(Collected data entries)
/-- Settles O20: the far end answers the access's frame, and the access does the rest. -/
theorem registerAccessCompletes : Obligations.RegisterAccessCompletes := by
  unfold Obligations.RegisterAccessCompletes
  intro n h d s a rest hs href ha hf hport
  refine ⟨fun hd fits hst => ?_, fun val hd hval fits => ?_⟩
  · obtain ⟨bs, c', hlen, drawn, read⟩ := exists_respond_regRead fits hst a (chipAt s a)
    have went := chipTransact_of_respond href hf (frameOf_readOps (address_ne_port hd hport) n) read
    rw [splitReads_readOps _ hlen, readOps, setWidth_address hd] at went
    have code : (n = 1 ∧ rdregCode n = 0x31) ∨ (n = 2 ∧ rdregCode n = 0x32) ∨ (n = 4 ∧ rdregCode n = 0x34) := by
      rcases h with rfl | rfl | rfl <;> decide
    obtain ⟨-, t, run, ⟨⟨idle, -⟩, -⟩, ⟨e, he, -⟩ | ⟨bs', -, hbs, res⟩⟩ :=
      rdregReadsAndDecodes n _ code d s a rest _ c' hd hs ha went
    · cases he
    · cases hbs
      exact ⟨t, bs, run, idle, hlen, drawn, res⟩
  · have hn := legalWidth_iff.mpr h
    obtain ⟨c', went⟩ := exists_receiveWhole_writeOps (address_ne_port hd hport) (p := encN n (placed d.wfields val))
      (by rwa [encN_length]) a (chipAt s a)
    have went := chipTransact_of_receiveWhole href hf went
    rw [writeOps, setWidth_address hd] at went
    obtain ⟨t, run, ⟨⟨idle, -⟩, -⟩, res⟩ := writeRegisterOp_of_idle (wrregCode n) hn hd hval hs ha went
    exact ⟨t, by rw [exec_wrreg, accessWidth_of_legalWidth hn, run], idle, res⟩

/-! ### Frames without a rule (R175 to R177) -/

/-- A strobe byte with a low nibble, with payload or with a read phase (R60 a, R175). -/
theorem decodeFrame_strobe_error {b : Byte} {p : List Byte} {n : Nat} (h7 : b.getLsbD 7 = true)
    (h : b &&& 0x0F ≠ 0 ∨ p ≠ [] ∨ n ≠ 0) : ∃ why, decodeFrame { out := b :: p, rd := n } = .error why := by
  by_cases more : p ≠ [] ∨ n ≠ 0
  · exact ⟨.strobePayload, by simp only [decodeFrame, h7, if_true, if_pos more]⟩
  · have nibble : b &&& 0x0F ≠ 0 := h.resolve_right more
    have noMode : modeOf b = none := Option.eq_none_iff_forall_ne_some.mpr fun m hm =>
      nibble ((modeOf_eq_some_iff_fields b m).mp hm).2.2
    have noPtr : b ≠ 0xE0 ∧ b ≠ 0xF0 := ⟨fun h => nibble (h ▸ rfl), fun h => nibble (h ▸ rfl)⟩
    exact ⟨.strobeLowNibble, by simp only [decodeFrame, h7, if_true, if_neg more, noMode, if_neg noPtr.1, if_neg noPtr.2]⟩

theorem frameOf_error_of_flatten {ops : List Op} {f : Frame} {why : FrameReject} (h : flatten ops = some f)
    (hop : decodeFrame f = .error why) : frameOf ops = .error (.frameNoRule why) := by
  simp only [frameOf, h, hop]

theorem receiveWhole_of_frameOf_error {ops : List Op} {why : Refusal} (h : frameOf ops = .error why) (cfg : Params)
    (a : Answer)
    (c : Chip) : receiveWhole cfg a ops c = .error why := by
  simp only [receiveWhole, h]

theorem lengthFits_of_not_legalWidth {n : Nat} (h : legalWidth n = false) (cfg : Params) (reading : Bool) (addr : BitVec 6) :
    lengthFits cfg reading addr n = false := by
  simp only [lengthFits, h, Bool.false_and]

/-- The catalog has a register there, and none of this width (R177, log 16). -/
theorem lengthFits_of_catalog {cfg : Params} {reading : Bool} {addr : BitVec 6} {n : Nat} {d : Descriptor}
    (hd : d ∈ cfg.catalog) (haddr : d.addr = addr.setWidth 8) (hfacet : hasFacet reading d = true)
    (other : ∀ d' ∈ cfg.catalog, d'.addr = addr.setWidth 8 → hasFacet reading d' = true → d'.width ≠ n) :
    lengthFits cfg reading addr n = false := by
  have there : cfg.catalog.filter (fun d => d.addr = addr.setWidth 8 && hasFacet reading d) ≠ [] :=
    List.ne_nil_of_mem (List.mem_filter.mpr ⟨hd, by simp [haddr, hfacet]⟩)
  have none : (cfg.catalog.filter fun d => d.addr = addr.setWidth 8 && hasFacet reading d).any
      (fun d => d.width = n) = false := by
    refine List.any_eq_false.mpr fun d' hd' => ?_
    obtain ⟨mem, here⟩ := List.mem_filter.mp hd'
    simp only [Bool.and_eq_true, decide_eq_true_eq] at here
    simpa using other d' mem here.1 here.2
  simp only [lengthFits, there, none, decide_false, Bool.or_false, Bool.and_false]

theorem respond_regRead_error {cfg : Params} {addr : BitVec 6} {n : Nat} (hn : addr = cfg.statusAddr → n ≠ 1)
    (h : addr ≠ cfg.statusAddr → lengthFits cfg true addr n = false) (a : Answer) (c : Chip) :
    respond cfg a (.regRead addr n) c = .error .registerLength := by
  rw [respond, readRegister]
  by_cases hst : addr = cfg.statusAddr
  · rw [if_pos hst]
    exact if_neg (hn hst)
  · rw [if_neg hst, h hst]
    rfl

theorem respond_regWrite_error {cfg : Params} {addr : BitVec 6} {p : List Byte}
    (h : lengthFits cfg false addr p.length = false)
    (a : Answer) (c : Chip) : respond cfg a (.regWrite addr p) c = .error .registerLength := by
  rw [respond, writeRegister, h]
  rfl

theorem respond_rxFifo_error {cfg : Params} {n : Nat} {c : Chip} (h : cfg.fifoDepth < c.rdPtr + n) (a : Answer) :
    respond cfg a (.rxFifo n) c = .error .fifoPastEnd := by
  rw [respond, readFifo, if_neg (Nat.not_le.mpr h)]

theorem respond_txFifo_error {cfg : Params} {p : List Byte} {c : Chip} (h : cfg.fifoDepth < c.wrPtr + p.length) (a : Answer) :
    respond cfg a (.txFifo p) c = .error .fifoPastEnd := by
  rw [respond, writeFifo, if_neg (Nat.not_le.mpr h)]

section

variable {s : State} {a : Answer} {rest : List Answer} (hs : s.seq = .idle) (href : s.cfg.responder = .reference)
  (ha : s.answers = a :: rest) (hf : a.fault = none)

include hs href ha hf

theorem startTransact_refused {ops : List Op} {why : Refusal} (h : receiveWhole s.cfg a ops (chipAt s a) = .error why) :
    startTransact ops s = .refused why := by
  rw [startTransact, accept_of_idle hs]
  exact afterBus_of_refusal ha (chipTransact_of_receiveWhole_error href hf h)

theorem startBwrite_refused {b : List Byte} {why : Refusal} (h : receiveWhole s.cfg a [.write b] (chipAt s a) = .error why) :
    startBwrite b s = .refused why := by
  rw [startBwrite, accept_of_idle hs]
  exact afterBus_of_refusal ha (chipTransact_of_receiveWhole_error href hf h)

theorem frameRegread_refused {addr : BitVec 6} {n : Nat} (h : addr ≠ 0x05) (hn : addr = s.cfg.statusAddr → n ≠ 1)
    (fits : addr ≠ s.cfg.statusAddr → lengthFits s.cfg true addr n = false) :
    exec (.frameRegread addr n) s = .refused .registerLength :=
  startTransact_refused hs href ha hf (receiveWhole_of_respond (frameOf_readOps h n) (respond_regRead_error hn fits a _))

theorem frameRegwrite_refused {addr : BitVec 6} {p : List Byte} (h : addr ≠ 0x05) (hreset : ¬(addr = 0x00 ∧ p = [0x00]))
    (fits : lengthFits s.cfg false addr p.length = false) : exec (.frameRegwrite addr p) s = .refused .registerLength :=
  startTransact_refused hs href ha hf
    (receiveWhole_of_respond (frameOf_writeOps h hreset) (respond_regWrite_error fits a _))

end
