-- ==== Sys2Proof/Machine/Operands.lean ====
section
/-! DEFINITION. Operand forms: reading the accumulated-buffer and the fields of a completed frame (20_memory.md R45,
30_encoding.md R68), and assembling length and address bytes (30_encoding.md R61, R69), all big-endian (20_memory.md R40). -/

namespace Sys2Proof.Machine

open Sys2Proof

/-- The byte listed at an index, if any. -/
def Memory.read? : Memory → Nat → Option Byte
  | [], _ => none
  | (a, b) :: m, i => if a = i then some b else Memory.read? m i

/-- `buf[i]`, the block's only memory read (00_scope.md R10). Where no step has written it, a free value (U1, log 6). -/
def State.bufRead (s : State) (i : Nat) : Byte := (s.buf.read? i).getD (Config.unwrittenByte i)

/-- `buf[a .. b)`, empty when a ≥ b (00_scope.md R9). -/
def State.bufSlice (s : State) (a b : Nat) : List Byte := (List.range' a (b - a)).map s.bufRead

/-- `frame_type = buf[0]` (30_encoding.md R68). -/
def State.frameType (s : State) : Byte := s.bufRead 0

/-- `checksum_byte = buf[dlen]` (R68). -/
def State.checksumByte (s : State) : Byte := s.bufRead s.dlen.toNat

/-- The body of a completed frame, `buf[0 .. dlen)` (20_memory.md R45). -/
def State.body (s : State) : List Byte := s.bufSlice 0 s.dlen.toNat

/-- `rx_payload = buf[12 .. dlen)` (R68). -/
def State.rxPayload (s : State) : List Byte := s.bufSlice Config.RX_HDR_LEN s.dlen.toNat

/-- `delivery_status = buf[TXSTAT_STATUS_IDX]` (R68). -/
def State.deliveryStatus (s : State) : Byte := s.bufRead Config.TXSTAT_STATUS_IDX

/-- What the `cond` column of the transition rows reads of the state (30_encoding.md R76). -/
def State.rxContext (s : State) : RxContext := ⟨s.params.rxBufCap, s.count, s.dlen⟩

/-- The word that selects the transition row for an input byte (30_encoding.md R76). -/
def State.transitionWord (s : State) (b : Byte) : BitVec 10 := Sys2Proof.transitionWord s.phase b

/-- The high byte `v[15:8]` of a 16-bit field. -/
def hiByte (v : BitVec 16) : Byte := v.extractLsb' 8 8

/-- The low byte `v[7:0]` of a 16-bit field. -/
def loByte (v : BitVec 16) : Byte := v.extractLsb' 0 8

/-- RX_LEN_HI's value of `dlen`: `zext_16(b) << 8` (41_decoder.md R123). -/
def dlenOfHigh (b : Byte) : Len16 := b.zeroExtend 16 <<< 8

/-- RX_LEN_LO's value of `dlen`: `dlen | zext_16(b)` (R124). -/
def dlenOrLow (d : Len16) (b : Byte) : Len16 := d ||| b.zeroExtend 16

/-- `addr_byte(i) = addr[63−8i : 56−8i]` for i = 0 to 7 (30_encoding.md R69). -/
def addrByte (addr : Addr64) (i : Nat) : Byte := addr.extractLsb' (56 - 8 * i) 8

/-- The eight address bytes, most significant first (20_memory.md R40). -/
def addrBytes (addr : Addr64) : List Byte := (List.range 8).map (addrByte addr)

end Sys2Proof.Machine
end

▶ [WHAT THE TASK REQUIRES] Given the data above, transcribe exactly the lines from the one containing "(fits : addr" down to the one containing "def State.frameType (s", and no others.

▶ [ANSWER BOX]
    (fits : addr ≠ s.cfg.statusAddr → lengthFits s.cfg true addr n = false) :
    exec (.frameRegread addr n) s = .refused .registerLength :=
  startTransact_refused hs href ha hf (receiveWhole_of_respond (frameOf_readOps h n) (respond_regRead_error hn fits a _))

theorem frameRegwrite_refused {addr : BitVec 6} {p : List Byte} (h : addr ≠ 0x05) (hreset : ¬(addr = 0x00 ∧ p = [0x00]))
    (fits : lengthFits s.cfg false addr p.length = false) : exec (.frameRegwrite addr p) s = .refused .registerLength :=
  startTransact_refused hs href ha hf
    (receiveWhole_of_respond (frameOf_writeOps h hreset) (respond_regWrite_error fits a _))

end
-- ==== Sys2Proof/Machine/Operands.lean ====
section
/-! DEFINITION. Operand forms: reading the accumulated-buffer and the fields of a completed frame (20_memory.md R45,
30_encoding.md R68), and assembling length and address bytes (30_encoding.md R61, R69), all big-endian (20_memory.md R40). -/

namespace Sys2Proof.Machine

open Sys2Proof

/-- The byte listed at an index, if any. -/
def Memory.read? : Memory → Nat → Option Byte
  | [], _ => none
  | (a, b) :: m, i => if a = i then some b else Memory.read? m i

/-- `buf[i]`, the block's only memory read (00_scope.md R10). Where no step has written it, a free value (U1, log 6). -/
def State.bufRead (s : State) (i : Nat) : Byte := (s.buf.read? i).getD (Config.unwrittenByte i)

/-- `buf[a .. b)`, empty when a ≥ b (00_scope.md R9). -/
def State.bufSlice (s : State) (a b : Nat) : List Byte := (List.range' a (b - a)).map s.bufRead

/-- `frame_type = buf[0]` (30_encoding.md R68). -/
def State.frameType (s : State) : Byte := s.bufRead 0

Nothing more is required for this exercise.